-- ==== Sys2Proof/Certificates/Slice0/Obligations.lean ====
section
/-! DEFINITION. The statements for the provers. Next states are written as updates of the state before (Safety.lean):
a field an update does not name is unchanged. -/

open Sys2Proof Sys2Proof.Machine

/-! ## Encoding -/

/-- Tier 3. Under every legal choice of the parameters, decoding what the encoder writes for a well-formed instruction
gives it back, whatever bytes follow (30_encoding.md R83, R85 to R131). -/
def Obligations.DecodeEncodeRoundTrip : Prop :=
  ∀ (p : Params) (i : Instr) (rest : List Byte),
    p.wf = true → i.wellFormed = true → decode p (encode p i ++ rest) = .ok i

/-- Tier 3. What decodes is a well-formed instruction, and its bytes are those the encoder writes for it; hence no
two instructions share an encoding (30_encoding.md R133). -/
def Obligations.DecodedBytesAreTheEncoding : Prop :=
  ∀ (p : Params) (bs : List Byte) (i : Instr),
    p.wf = true → decode p bs = .ok i → i.wellFormed = true ∧ bs.take i.length = encode p i

/-- Tier 1. Words written out from the spec's encodings decode to their instructions (95_test_vectors.md). -/
def Obligations.WrittenWordsDecode : Prop :=
  decode defaultParams [0x44, 0x08] = .ok (.movw (.reg 1) 0) ∧
  decode defaultParams [0x43, 0xb9, 0x02, 0x00] = .ok (.movl (.bd2 7 2) 1) ∧
  decode defaultParams [0x3b, 0xf8, 0x31, 0x02] = .ok (.leal (.x (.bi 1 0 2)) 0) ∧
  decode defaultParams [0x35, 0xe0, 0x70, 0x19] = .ok (.gmov 3 ⟨.w, 0⟩ (.mreg ⟨.d, 1⟩)) ∧
  decode defaultParams [0x73, 0x77] = .ok (.sliw 14 7) ∧
  decode defaultParams [0x71, 0x49] = .ok (.set1w (.base 1) .gu) ∧
  decode defaultParams [0x38, 0x89, 0x03, 0x00] = .ok (.jump .g (.pcrm 3)) ∧
  decode defaultParams [0x3d, 0x0b, 0x03, 0x00, 0x00, 0x80] = .ok (.leaveres 11 0x80000003)

/-- Tier 1. What is no instruction is refused by name. The default map names an instruction for exactly the opcode bytes
01 to 90 hexadecimal, and each kind of reserved pattern is refused in one opcode that can hold it: the q-field 11110, imm2
outside a long value, an immediate as an address, a high byte of a byte immediate, an unused x1-byte, a 0-byte or an
x2-byte that is not zero where it must be, reserved conditions, reserved j-fields, a qo r-field, the second byte of n0
and n04, a wrong mreg pattern, a register group that does not fit (30_encoding.md R132, R133). That a group of the
r-field is refused at the mr-byte, whatever follows and even where nothing follows, is the model's reading (log 17). -/
def Obligations.UnassignedAndReservedPatternsAreRefused : Prop :=
  (∀ (op : Byte) (rest : List Byte),
    decode defaultParams (op :: rest) = .error (.illegalOpcode op) ↔ op.toNat = 0 ∨ 0x91 ≤ op.toNat) ∧
  ∀ (b c : Byte) (rest : List Byte),
    (b.toNat / 8 = 30 → decode defaultParams (0x44 :: b :: rest) = .error .reserved) ∧
    (b.toNat / 8 = 29 → decode defaultParams (0x44 :: b :: rest) = .error .reserved) ∧
    (25 ≤ b.toNat / 8 ∧ b.toNat / 8 ≤ 27 → decode defaultParams (0x86 :: b :: rest) = .error .reserved) ∧
    (b.toNat / 8 = 28 ∧ c ≠ 0 → ∀ lo, decode defaultParams (0x3f :: b :: lo :: c :: rest) = .error .reserved) ∧
    (b.toNat / 8 = 31 ∧ c.toNat / 32 % 2 = 1 ∧ c.toNat / 8 % 2 = 1 →
      decode defaultParams (0x44 :: b :: c :: rest) = .error .reserved) ∧
    (b.toNat / 8 = 31 ∧ c.toNat / 16 = 7 → decode defaultParams (0x44 :: b :: c :: rest) = .error .reserved) ∧
    (b.toNat / 8 = 31 ∧ c.toNat / 32 = 0 → ∀ d, d ≠ 0 →
      decode defaultParams (0x44 :: b :: c :: d :: rest) = .error .reserved) ∧
    (b.toNat / 8 = 31 ∧ c.toNat / 8 = 6 → ∀ d, 32 ≤ BitVec.toNat d →
      decode defaultParams (0x44 :: b :: c :: d :: rest) = .error .reserved) ∧
    (11 ≤ b.toNat / 16 → decode defaultParams (0x38 :: b :: rest) = .error .reserved) ∧
    (3 ≤ b.toNat % 8 → decode defaultParams (0x71 :: b :: rest) = .error .reserved) ∧
    (13 ≤ b.toNat % 16 → decode defaultParams (0x38 :: b :: rest) = .error .reserved) ∧
    (b.toNat % 8 ≠ 0 → decode defaultParams (0x60 :: b :: rest) = .error .reserved) ∧
    (b ≠ 0 → decode defaultParams (0x52 :: b :: rest) = .error .reserved) ∧
    (b ≠ 0 → decode defaultParams (0x5f :: b :: rest) = .error .reserved) ∧
    (b.toNat / 32 % 2 = 1 ∧ 0x71 ≤ c.toNat ∧ c.toNat ≤ 0x77 →
      decode defaultParams (0x35 :: b :: c :: rest) = .error .reserved) ∧
    (b.toNat / 64 = 3 ∧ b.toNat % 32 / 8 = 0 ∧ 5 ≤ b.toNat % 8 →
      decode defaultParams (0x35 :: b :: rest) = .error .reserved)
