-- ==== Sys2Proof/Laws/Operands.lean ====
section
/-! SUPPORT. What each form of operand denotes, reads and stores, one lemma per form. -/

namespace Sys2Proof

open Sys2Proof.Machine

/-! ## q-operands -/

section
variable {n : Nat} (t : ImmTable n) (s : State)

@[simp] theorem QOp.kind_reg (k : Reg) : (QOp.reg k : QOp n).kind t s = .reg k := rfl
@[simp] theorem QOp.kind_base (k : Reg) : (QOp.base k : QOp n).kind t s = .mem (s.L k) := rfl
@[simp] theorem QOp.kind_bd2 (k : Reg) (d : BitVec 16) :
    (QOp.bd2 k d : QOp n).kind t s = .mem (s.L k + d.signExtend 32) := rfl
@[simp] theorem QOp.kind_mema (a : Long) : (QOp.mema a : QOp n).kind t s = .mem a := rfl
@[simp] theorem QOp.kind_immMinus1 : (QOp.immMinus1 : QOp n).kind t s = .imm t.minus1 := rfl
@[simp] theorem QOp.kind_imm0 : (QOp.imm0 : QOp n).kind t s = .imm t.zero := rfl
@[simp] theorem QOp.kind_imm1 : (QOp.imm1 : QOp n).kind t s = .imm t.plus1 := rfl
@[simp] theorem QOp.kind_immv (v : BitVec n) : (QOp.immv v).kind t s = .imm v := rfl
@[simp] theorem QOp.kind_imm2 (h : BitVec 16) : (QOp.imm2 h : QOp n).kind t s = .imm (h.signExtend n) := rfl
@[simp] theorem QOp.kind_x (m : XMode) : (QOp.x m : QOp n).kind t s = .mem (m.ea s) := rfl

/-- A legal address operand is a register or memory (30_encoding.md R97). -/
theorem QOp.kind_of_address (q : QOp n) (h : q.legal .address = true) :
    (∃ k, q = .reg k ∧ q.kind t s = .reg k) ∨ ∃ a, q.kind t s = .mem a := by
  cases q <;> simp_all [QOp.legal, QOp.isImm]

end

/-- A register operand is the register. -/
@[simp] theorem QKind.value_reg {n : Nat} (regs : Reg → BitVec n) (s : State) (k : Reg) :
    (QKind.reg k).value regs s = .ok (regs k) := rfl

/-- An immediate is itself. -/
@[simp] theorem QKind.value_imm {n : Nat} (regs : Reg → BitVec n) (s : State) (v : BitVec n) :
    (QKind.imm v).value regs s = .ok v := rfl

/-- A memory operand is the number at its address, where its bytes are in memory. -/
theorem QKind.value_mem_eq_ok {n : Nat} {regs : Reg → BitVec n} {s : State} {a : Long} {v : BitVec n} :
    (QKind.mem a).value regs s = .ok v ↔
      a.toNat + n / 8 ≤ s.params.memSize ∧ v = BitVec.ofNat n (s.mem.readLE a.toNat (n / 8)) := by
  simp only [QKind.value, State.memRead]
  split
  · rename_i h
    simp [Except.map, h, eq_comm]
  · rename_i h
    simp [Except.map, h]

/-- A store to a register. -/
@[simp] theorem QKind.store_reg {n : Nat} (setReg : Reg → BitVec n → State) (v : BitVec n) (s : State) (k : Reg) :
    (QKind.reg k).store setReg v s = .ok (setReg k v) := rfl

/-- No store goes to an immediate. -/
@[simp] theorem QKind.store_imm {n : Nat} (setReg : Reg → BitVec n → State) (v u : BitVec n) (s : State) :
    (QKind.imm u).store setReg v s = .error (.reservedEncoding s.pc) := rfl

/-- A store to memory. -/
@[simp] theorem QKind.store_mem {n : Nat} (setReg : Reg → BitVec n → State) (v : BitVec n) (s : State) (a : Long) :
    (QKind.mem a).store setReg v s = s.memWrite a (n / 8) v.toNat := rfl

/-! ## m-operands -/

@[simp] theorem MOp.read_mmema (n : SizeCode) (s : State) (a : Long) :
    (MOp.mmema a).read n s = s.memRead a n.bytes := rfl
@[simp] theorem MOp.read_mreg (n : SizeCode) (s : State) (g : GReg) : (MOp.mreg g).read n s = g.groupRead n s := rfl
@[simp] theorem MOp.read_x (n : SizeCode) (s : State) (m : XMode) :
    (MOp.x m).read n s = s.memRead (m.ea s) n.bytes := rfl
@[simp] theorem MOp.write_mmema (n : SizeCode) (v : Nat) (s : State) (a : Long) :
    (MOp.mmema a).write n v s = s.memWrite a n.bytes v := rfl
@[simp] theorem MOp.write_mreg (n : SizeCode) (v : Nat) (s : State) (g : GReg) :
    (MOp.mreg g).write n v s = g.groupWrite n v s := rfl
@[simp] theorem MOp.write_x (n : SizeCode) (v : Nat) (s : State) (m : XMode) :
    (MOp.x m).write n v s = s.memWrite (m.ea s) n.bytes v := rfl

/-- A group write changes registers of one file and nothing else. -/
theorem GReg.setGroup_frame (g : GReg) (j c v : Nat) (s : State) :
    (g.setGroup j c v s).mem = s.mem ∧ (g.setGroup j c v s).params = s.params ∧
    (g.setGroup j c v s).flags = s.flags ∧ (g.setGroup j c v s).status = s.status ∧
    (g.setGroup j c v s).pc = s.pc ∧ (g.setGroup j c v s).freeCount = s.freeCount := by
  induction c generalizing j v s with
  | zero => simp [GReg.setGroup]
  | succ c ih => simpa [GReg.setGroup] using ih (j + 1) (v / 2 ^ (8 * g.file.size)) (s.setG (g.nth j) v)

/-- A group that fits is written, and nothing but registers changes. -/
theorem GReg.groupWrite_frame (g : GReg) (n : SizeCode) (v : Nat) (s t : State) (h : g.groupWrite n v s = .ok t) :
    t.mem = s.mem ∧ t.params = s.params ∧ t.flags = s.flags ∧ t.status = s.status ∧ t.pc = s.pc ∧
    t.freeCount = s.freeCount := by
  unfold GReg.groupWrite at h
  split at h
  · split at h
    · obtain rfl := Except.ok.inj h
      simp
    · obtain rfl := Except.ok.inj h
      exact GReg.setGroup_frame _ _ _ _ _
  · cases h

/-! ## Jump targets -/

@[simp] theorem JOp.target_jregi (s : State) (npc : Long) (k : Reg) : (JOp.jregi k).target npc s = .ok (s.L k) := rfl
@[simp] theorem JOp.target_pcrp (s : State) (npc : Long) (off : BitVec 16) :
    (JOp.pcrp off).target npc s = .ok (npc + 2 * off.setWidth 32) := rfl
@[simp] theorem JOp.target_pcrm (s : State) (npc : Long) (off : BitVec 16) :
    (JOp.pcrm off).target npc s = .ok (npc - 2 * off.setWidth 32) := rfl
@[simp] theorem JOp.target_jmema (s : State) (npc a : Long) : (JOp.jmema a).target npc s = .ok a := rfl

/-! ## Results that may be free values -/

namespace Machine

/-- A floating result writes its register, and counts a free value where it is a NaN. -/
theorem State.putF_frame (s : State) (k : Reg) (v : Option Nat) :
    ∃ x c, s.putF k v = { s with f := s.f.set k.val x, freeCount := c } := by
  cases v <;> exact ⟨_, _, rfl⟩

/-- A floating result writes its register, and counts a free value where it is a NaN. -/
theorem State.putD_frame (s : State) (k : Reg) (v : Option Nat) :
    ∃ x c, s.putD k v = { s with d := s.d.set k.val x, freeCount := c } := by
  cases v <;> exact ⟨_, _, rfl⟩

/-- A truncated result writes its register, and counts a free value where the spec gives none. -/
theorem State.putTrunc_frame (s : State) (k : Reg) (lo hi : Int) (v : Option Int) :
    ∃ x c, s.putTrunc k lo hi v = { s with l := s.l.set k.val x, freeCount := c } := by
  unfold State.putTrunc
  split
  · split <;> exact ⟨_, _, rfl⟩
  · exact ⟨_, _, rfl⟩

/-- A floating compare writes one of its three patterns (44_convert_compare.md R320). -/
theorem State.setOrdering_frame (s : State) (o : Option Ordering) :
    ∃ x c, (x = 2 ∨ x = 4 ∨ x = 8) ∧ s.setOrdering o = { s with flags := x, freeCount := c } := by
  have h : ∀ y : Ordering, orderingFlags y = 2 ∨ orderingFlags y = 4 ∨ orderingFlags y = 8 := by decide
  cases o <;> exact ⟨_, _, h _, rfl⟩

/-- A fixed-point compare writes one of five patterns (44_convert_compare.md R320). -/
theorem icmp_patterns {n : Nat} (a b : BitVec n) :
    icmp a b = 4 ∨ icmp a b = 24 ∨ icmp a b = 18 ∨ icmp a b = 9 ∨ icmp a b = 3 := by
  unfold icmp
  split
  · simp
  · split <;> split <;> decide

end Machine

end Sys2Proof
end

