-- ==== Sys2Proof/Tests/Slice0.lean ====
section
/-! SUPPORT. The model's own tests: ill-formed terms the checks refuse, words of the spec that decode to their
instructions, single steps with the results the spec gives, and, for each statement with hypotheses, values that meet
them. Expected results are the spec's (95_test_vectors.md, by the V number). -/

open Sys2Proof Sys2Proof.Machine

namespace Sys2Proof.Tests

set_option Elab.async false

/-- A small machine: 65536 bytes of memory, the pc at 0x100, sp at 0x3000, every register holding another number. -/
def small : State :=
  { State.reset with
    params := { defaultParams with memSize := 0x10000 }
    w := #v[0x10, 0x11, 0x12, 0x13, 0x14, 0x15, 0x16, 0x17]
    l := #v[0x20, 0x21, 0x22, 0x23, 0x24, 0x25, 0x26, 0x3000]
    f := #v[0x30, 0x31, 0x32, 0x33, 0x34, 0x35, 0x36, 0x37]
    d := #v[0x40, 0x41, 0x42, 0x43, 0x44, 0x45, 0x46, 0x47]
    pc := 0x100 }

/-- Whether one step of `s` with `code` at 0x100 leaves exactly the state `f` makes of it. -/
def runs (s : State) (code : List Byte) (f : State → State) : Bool :=
  match step (s.placeBytes 0x100 code) with
  | .next t => t == f (s.placeBytes 0x100 code)
  | .fault _ => false
  | .refused _ => false

/-- Whether words decode to the instructions beside them, under the default parameters. -/
def decodesTo (l : List (List Byte × Instr)) : Bool :=
  l.all fun (bs, i) =>
    match decode defaultParams bs with
    | .ok j => i == j
    | .error _ => false

/-! ## Well-formedness: an ill-formed term for each check -/

theorem test_wf_imm2_on_a_word_value : (Instr.movw (.imm2 3) 0).wellFormed = false := by decide
theorem test_wf_imm2_on_a_float_value : (Instr.movf (.imm2 3) 0).wellFormed = false := by decide
theorem test_wf_imm2_on_a_byte_value : (Instr.movbl (.imm2 3) 0).wellFormed = false := by decide
theorem test_wf_imm2_on_an_address : (Instr.popl (.imm2 3)).wellFormed = false := by decide
theorem test_wf_short_immediate_on_an_address : (Instr.popl .imm0).wellFormed = false := by decide
theorem test_wf_immediate_on_an_address : (Instr.stow (.immv 5) 0).wellFormed = false := by decide
theorem test_wf_set0_condition : (Instr.set0w (.reg 0) .gu).wellFormed = false := by decide
theorem test_wf_set1_condition : (Instr.set1l (.reg 0) .ge).wellFormed = false := by decide
theorem test_wf_destination_group : (Instr.gmov 3 ⟨.w, 5⟩ (.mmema 0)).wellFormed = false := by decide
theorem test_wf_source_group : (Instr.gmov 3 ⟨.d, 0⟩ (.mreg ⟨.l, 7⟩)).wellFormed = false := by decide
theorem test_wf_stored_group : (Instr.gsto 2 ⟨.w, 7⟩ (.mmema 0)).wellFormed = false := by decide
theorem test_wf_stored_to_group : (Instr.gsto 3 ⟨.d, 0⟩ (.mreg ⟨.f, 7⟩)).wellFormed = false := by decide
theorem test_wf_of_forms_the_spec_has :
    (Instr.movl (.imm2 3) 0).wellFormed && (Instr.set1l (.reg 0) .gu).wellFormed && (Instr.set0w (.reg 0) .ge).wellFormed &&
      (Instr.gmov 3 ⟨.w, 4⟩ (.mreg ⟨.l, 6⟩)).wellFormed = true := by decide

/-! ## Reset -/

theorem test_reset_is_a_start_state : State.reset = State.start defaultParams 0 [] zeroUnspecified := by decide +kernel

/-- The opcode table has the opcode byte 0x37 of halt in bits 15:8 (30_encoding.md R84, R131). -/
theorem test_table_word : decodeTableWord 16 0x3700 = some .halt := by decide +kernel

/-- The same word placed where reset fetches halts the machine at the next instruction. -/
theorem test_fetch_word :
    (match step (State.reset.withFetchWord 16 0x3700) with
      | .next t => t.status == .halted && t.pc == 2
      | .fault _ => false
      | .refused _ => false) = true := by
  decide +kernel

/-! ## Every constructor decodes from a word of 95_test_vectors.md -/

/-- V168, ... , V331. -/
theorem test_decode_1 : decodesTo
    [([0x01, 0x09], .absd (.reg 1) 1),
     ([0x02, 0x01], .absf (.reg 0) 1),
     ([0x03, 0x48], .absl (.base 1) 0),
     ([0x04, 0x01], .absw (.reg 0) 1),
     ([0x05, 0x01], .addcl (.reg 0) 1),
     ([0x06, 0x01], .addd (.reg 0) 1),
     ([0x07, 0xd9], .addf .imm1 1),
     ([0x08, 0x01], .addl (.reg 0) 1),
     ([0x09, 0x11], .addswl (.reg 2) 1),
     ([0x0a, 0x11], .adduwl (.reg 2) 1),
     ([0x0b, 0x48], .addw (.base 1) 0),
     ([0x0c, 0xe9, 0x00, 0xff], .andl (.imm2 0xff00) 1),
     ([0x0d, 0x01], .andw (.reg 0) 1),
     ([0x0e, 0x08, 0x10, 0x00], .call .unc (.pcrp 0x10)),
     ([0x0e, 0x07], .call .unc (.jregi 7)),
     ([0x0f, 0x40, 0x00, 0x00], .callb 0x40),
     ([0x10, 0x00, 0x01, 0x00], .callf 0x100),
     ([0x11, 0x08], .cmpd (.reg 1) 0),
     ([0x12, 0x08], .cmpf (.reg 1) 0),
     ([0x13, 0x08], .cmpl (.reg 1) 0)] = true := by
  decide +kernel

::::

◆ What needs to be done ◆
Return each line above where the word "Tier" shows up.

◆ Exercise answer ◆
/-- Tier 3. Under every legal choice of the parameters, decoding what the encoder writes for a well-formed instruction
/-- Tier 3. What decodes is a well-formed instruction, and its bytes are those the encoder writes for it; hence no
/-- Tier 1. Words written out from the spec's encodings decode to their instructions (95_test_vectors.md). -/
/-- Tier 1. What is no instruction is refused by name. The default map names an instruction for exactly the opcode bytes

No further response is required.